BEGIN DATA RECORDS
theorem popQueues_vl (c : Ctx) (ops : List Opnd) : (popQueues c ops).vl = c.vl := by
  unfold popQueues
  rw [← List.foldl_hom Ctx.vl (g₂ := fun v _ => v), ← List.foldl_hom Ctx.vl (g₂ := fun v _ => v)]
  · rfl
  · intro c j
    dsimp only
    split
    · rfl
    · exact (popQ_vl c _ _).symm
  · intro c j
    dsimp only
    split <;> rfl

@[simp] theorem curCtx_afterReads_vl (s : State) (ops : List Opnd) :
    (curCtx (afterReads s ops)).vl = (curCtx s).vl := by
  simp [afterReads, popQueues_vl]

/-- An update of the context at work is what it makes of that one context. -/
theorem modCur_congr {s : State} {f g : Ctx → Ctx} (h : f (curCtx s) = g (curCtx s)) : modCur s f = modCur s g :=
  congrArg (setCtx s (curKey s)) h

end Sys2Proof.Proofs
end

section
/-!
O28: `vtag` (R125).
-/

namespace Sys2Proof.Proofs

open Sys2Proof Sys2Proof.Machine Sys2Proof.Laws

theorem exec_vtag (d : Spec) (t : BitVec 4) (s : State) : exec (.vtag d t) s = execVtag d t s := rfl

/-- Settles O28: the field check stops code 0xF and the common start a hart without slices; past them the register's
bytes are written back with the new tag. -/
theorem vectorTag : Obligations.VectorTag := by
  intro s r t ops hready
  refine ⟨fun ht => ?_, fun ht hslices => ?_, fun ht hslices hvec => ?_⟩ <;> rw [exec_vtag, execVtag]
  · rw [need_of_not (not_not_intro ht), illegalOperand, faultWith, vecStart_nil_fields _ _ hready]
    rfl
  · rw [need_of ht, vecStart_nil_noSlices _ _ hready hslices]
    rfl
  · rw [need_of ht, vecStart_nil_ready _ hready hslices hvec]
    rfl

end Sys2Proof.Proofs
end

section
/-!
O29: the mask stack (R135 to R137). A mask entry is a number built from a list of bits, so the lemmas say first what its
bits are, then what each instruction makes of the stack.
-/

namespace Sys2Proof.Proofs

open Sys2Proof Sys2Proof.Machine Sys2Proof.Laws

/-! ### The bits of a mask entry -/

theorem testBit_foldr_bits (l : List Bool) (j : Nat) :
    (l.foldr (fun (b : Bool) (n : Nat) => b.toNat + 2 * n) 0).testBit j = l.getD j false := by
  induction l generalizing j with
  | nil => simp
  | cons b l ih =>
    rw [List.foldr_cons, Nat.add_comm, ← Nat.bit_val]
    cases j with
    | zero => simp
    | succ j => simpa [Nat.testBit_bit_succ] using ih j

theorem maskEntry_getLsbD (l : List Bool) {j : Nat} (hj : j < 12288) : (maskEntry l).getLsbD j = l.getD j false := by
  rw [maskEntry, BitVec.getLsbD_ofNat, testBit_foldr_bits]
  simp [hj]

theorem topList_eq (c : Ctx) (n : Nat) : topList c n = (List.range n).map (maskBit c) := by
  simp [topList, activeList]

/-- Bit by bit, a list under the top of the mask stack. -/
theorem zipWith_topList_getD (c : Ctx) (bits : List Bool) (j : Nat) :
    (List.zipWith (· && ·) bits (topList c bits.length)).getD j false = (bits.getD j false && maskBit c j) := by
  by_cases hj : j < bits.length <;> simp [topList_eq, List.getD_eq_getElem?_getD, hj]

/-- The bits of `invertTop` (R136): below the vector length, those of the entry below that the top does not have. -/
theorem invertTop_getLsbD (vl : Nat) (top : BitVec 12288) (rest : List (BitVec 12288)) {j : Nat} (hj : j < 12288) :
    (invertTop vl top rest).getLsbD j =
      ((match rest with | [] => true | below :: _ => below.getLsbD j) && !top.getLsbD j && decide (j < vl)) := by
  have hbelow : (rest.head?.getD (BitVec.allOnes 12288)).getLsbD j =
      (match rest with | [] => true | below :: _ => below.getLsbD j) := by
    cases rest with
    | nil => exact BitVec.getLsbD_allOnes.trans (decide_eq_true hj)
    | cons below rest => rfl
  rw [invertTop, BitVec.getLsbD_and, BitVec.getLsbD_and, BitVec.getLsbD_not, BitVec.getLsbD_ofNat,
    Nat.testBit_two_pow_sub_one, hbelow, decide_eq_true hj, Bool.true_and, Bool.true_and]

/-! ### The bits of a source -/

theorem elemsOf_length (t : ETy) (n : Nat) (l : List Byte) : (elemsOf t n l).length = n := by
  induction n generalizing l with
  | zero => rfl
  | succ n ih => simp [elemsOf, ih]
END DATA RECORDS
BEGIN DATA RECORDS
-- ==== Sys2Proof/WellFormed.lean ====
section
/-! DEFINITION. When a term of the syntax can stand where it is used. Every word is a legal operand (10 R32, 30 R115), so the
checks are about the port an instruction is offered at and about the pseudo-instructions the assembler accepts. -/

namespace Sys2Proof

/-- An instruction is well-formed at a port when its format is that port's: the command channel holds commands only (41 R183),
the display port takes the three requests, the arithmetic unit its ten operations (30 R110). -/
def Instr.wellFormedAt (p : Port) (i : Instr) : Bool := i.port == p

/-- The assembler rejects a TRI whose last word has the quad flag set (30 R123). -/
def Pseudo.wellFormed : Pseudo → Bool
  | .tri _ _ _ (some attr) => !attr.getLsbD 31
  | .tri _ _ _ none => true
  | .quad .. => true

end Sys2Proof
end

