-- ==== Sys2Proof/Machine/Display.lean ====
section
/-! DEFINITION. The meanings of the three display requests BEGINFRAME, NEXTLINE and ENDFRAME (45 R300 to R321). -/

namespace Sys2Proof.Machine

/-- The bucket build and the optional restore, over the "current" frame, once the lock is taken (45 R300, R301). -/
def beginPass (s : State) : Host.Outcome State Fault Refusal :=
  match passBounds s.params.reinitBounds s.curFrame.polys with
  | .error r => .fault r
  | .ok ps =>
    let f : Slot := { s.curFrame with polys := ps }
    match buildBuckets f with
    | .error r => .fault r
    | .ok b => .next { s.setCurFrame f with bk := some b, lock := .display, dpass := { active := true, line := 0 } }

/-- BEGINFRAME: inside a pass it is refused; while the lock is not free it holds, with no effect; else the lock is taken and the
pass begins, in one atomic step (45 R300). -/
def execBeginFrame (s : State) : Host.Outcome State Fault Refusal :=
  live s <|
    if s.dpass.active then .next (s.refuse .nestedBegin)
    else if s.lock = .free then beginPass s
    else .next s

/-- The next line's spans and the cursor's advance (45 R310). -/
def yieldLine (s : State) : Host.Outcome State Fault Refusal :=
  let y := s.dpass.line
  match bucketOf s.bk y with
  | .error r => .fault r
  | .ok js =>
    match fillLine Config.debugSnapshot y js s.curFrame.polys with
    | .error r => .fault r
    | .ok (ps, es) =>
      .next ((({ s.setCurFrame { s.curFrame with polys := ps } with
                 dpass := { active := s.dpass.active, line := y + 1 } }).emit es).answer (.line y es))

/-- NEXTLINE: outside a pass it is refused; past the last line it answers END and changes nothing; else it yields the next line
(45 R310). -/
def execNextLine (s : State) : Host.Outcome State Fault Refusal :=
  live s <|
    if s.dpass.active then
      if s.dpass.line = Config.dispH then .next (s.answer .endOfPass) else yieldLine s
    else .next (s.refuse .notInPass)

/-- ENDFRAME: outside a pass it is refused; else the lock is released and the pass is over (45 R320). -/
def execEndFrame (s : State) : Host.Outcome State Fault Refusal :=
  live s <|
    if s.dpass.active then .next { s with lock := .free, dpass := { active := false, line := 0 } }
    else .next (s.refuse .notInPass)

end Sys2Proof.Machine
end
END DATA RECORDS
BEGIN DATA RECORDS
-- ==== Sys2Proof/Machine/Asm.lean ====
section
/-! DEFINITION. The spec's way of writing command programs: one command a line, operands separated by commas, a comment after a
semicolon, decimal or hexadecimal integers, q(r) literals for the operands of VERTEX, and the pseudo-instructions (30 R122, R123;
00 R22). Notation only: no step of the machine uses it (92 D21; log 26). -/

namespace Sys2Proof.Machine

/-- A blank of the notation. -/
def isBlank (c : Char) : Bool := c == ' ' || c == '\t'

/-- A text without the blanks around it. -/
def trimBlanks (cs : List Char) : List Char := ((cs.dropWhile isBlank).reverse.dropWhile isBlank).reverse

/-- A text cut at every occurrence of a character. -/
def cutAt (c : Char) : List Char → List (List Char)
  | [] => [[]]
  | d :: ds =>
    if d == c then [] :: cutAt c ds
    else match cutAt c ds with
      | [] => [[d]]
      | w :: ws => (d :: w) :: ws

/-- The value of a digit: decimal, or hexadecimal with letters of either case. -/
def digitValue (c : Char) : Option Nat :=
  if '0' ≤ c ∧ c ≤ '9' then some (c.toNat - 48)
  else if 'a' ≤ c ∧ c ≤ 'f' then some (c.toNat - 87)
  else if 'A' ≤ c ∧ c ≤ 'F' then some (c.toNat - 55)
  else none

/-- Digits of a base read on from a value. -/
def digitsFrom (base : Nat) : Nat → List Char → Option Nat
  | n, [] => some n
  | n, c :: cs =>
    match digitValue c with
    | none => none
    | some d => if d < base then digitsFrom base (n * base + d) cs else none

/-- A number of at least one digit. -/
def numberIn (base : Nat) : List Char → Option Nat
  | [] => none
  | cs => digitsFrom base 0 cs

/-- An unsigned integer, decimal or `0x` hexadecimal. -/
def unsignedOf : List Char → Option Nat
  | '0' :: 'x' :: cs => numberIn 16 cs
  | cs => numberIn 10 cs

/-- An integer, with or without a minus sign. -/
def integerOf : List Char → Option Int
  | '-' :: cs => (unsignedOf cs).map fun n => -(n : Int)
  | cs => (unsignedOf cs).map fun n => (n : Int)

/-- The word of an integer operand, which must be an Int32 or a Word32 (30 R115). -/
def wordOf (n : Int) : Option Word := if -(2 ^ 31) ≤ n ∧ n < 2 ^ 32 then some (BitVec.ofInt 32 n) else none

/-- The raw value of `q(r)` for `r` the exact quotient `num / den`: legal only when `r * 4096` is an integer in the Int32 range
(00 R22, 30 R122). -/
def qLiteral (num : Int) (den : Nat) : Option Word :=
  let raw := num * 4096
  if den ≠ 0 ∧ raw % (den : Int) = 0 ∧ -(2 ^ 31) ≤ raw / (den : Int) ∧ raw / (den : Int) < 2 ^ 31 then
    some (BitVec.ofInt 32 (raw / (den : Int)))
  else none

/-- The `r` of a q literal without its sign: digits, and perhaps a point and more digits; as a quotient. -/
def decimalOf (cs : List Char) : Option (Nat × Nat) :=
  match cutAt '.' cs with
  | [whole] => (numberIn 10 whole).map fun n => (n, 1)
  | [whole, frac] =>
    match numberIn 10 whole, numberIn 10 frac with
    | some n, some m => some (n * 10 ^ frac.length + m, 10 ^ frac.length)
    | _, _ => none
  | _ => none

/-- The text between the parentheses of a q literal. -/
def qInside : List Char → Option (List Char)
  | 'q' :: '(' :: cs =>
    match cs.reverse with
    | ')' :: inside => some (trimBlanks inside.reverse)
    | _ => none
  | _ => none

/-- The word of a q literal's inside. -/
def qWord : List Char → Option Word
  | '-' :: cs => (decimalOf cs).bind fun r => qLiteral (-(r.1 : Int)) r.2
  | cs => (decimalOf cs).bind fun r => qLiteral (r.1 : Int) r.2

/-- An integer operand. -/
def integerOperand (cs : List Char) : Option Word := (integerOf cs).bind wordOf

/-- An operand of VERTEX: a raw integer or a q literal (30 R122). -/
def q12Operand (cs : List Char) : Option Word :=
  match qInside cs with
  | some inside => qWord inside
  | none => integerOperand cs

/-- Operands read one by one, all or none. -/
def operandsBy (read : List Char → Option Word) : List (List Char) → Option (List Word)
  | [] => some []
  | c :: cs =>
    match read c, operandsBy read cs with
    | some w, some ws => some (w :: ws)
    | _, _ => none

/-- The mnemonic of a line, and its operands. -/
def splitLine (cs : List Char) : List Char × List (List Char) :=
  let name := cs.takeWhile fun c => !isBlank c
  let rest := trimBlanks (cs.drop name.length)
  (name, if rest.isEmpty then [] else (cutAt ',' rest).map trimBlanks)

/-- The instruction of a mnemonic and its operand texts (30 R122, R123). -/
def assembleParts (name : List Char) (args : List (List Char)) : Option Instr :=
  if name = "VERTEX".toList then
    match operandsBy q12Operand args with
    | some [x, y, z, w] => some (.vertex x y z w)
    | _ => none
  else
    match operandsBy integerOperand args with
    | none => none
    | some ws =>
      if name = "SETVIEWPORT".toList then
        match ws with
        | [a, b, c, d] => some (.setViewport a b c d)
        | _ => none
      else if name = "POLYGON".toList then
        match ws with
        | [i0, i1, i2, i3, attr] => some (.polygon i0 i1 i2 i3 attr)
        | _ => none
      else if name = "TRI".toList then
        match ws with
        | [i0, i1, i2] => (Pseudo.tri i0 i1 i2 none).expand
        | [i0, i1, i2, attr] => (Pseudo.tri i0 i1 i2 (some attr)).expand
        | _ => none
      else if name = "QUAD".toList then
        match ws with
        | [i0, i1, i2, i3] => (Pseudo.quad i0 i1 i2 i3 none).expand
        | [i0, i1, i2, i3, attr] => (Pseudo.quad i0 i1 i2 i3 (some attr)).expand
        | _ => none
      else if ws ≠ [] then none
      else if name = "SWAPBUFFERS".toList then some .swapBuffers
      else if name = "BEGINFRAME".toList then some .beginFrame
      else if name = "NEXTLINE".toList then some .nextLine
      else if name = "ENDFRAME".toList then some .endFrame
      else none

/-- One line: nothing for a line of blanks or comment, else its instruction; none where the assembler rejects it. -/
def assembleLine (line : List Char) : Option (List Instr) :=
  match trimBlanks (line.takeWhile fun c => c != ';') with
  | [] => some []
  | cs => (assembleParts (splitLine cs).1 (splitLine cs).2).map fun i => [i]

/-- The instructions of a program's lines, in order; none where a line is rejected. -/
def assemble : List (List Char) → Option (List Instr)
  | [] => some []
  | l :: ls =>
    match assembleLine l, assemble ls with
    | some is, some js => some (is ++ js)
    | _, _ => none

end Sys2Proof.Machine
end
END DATA RECORDS
■ **WHAT THE EXERCISE ASKS**:
Please state how many lines in the listing above hold the string "outside", and nothing more.

■ **ANSWER**:
2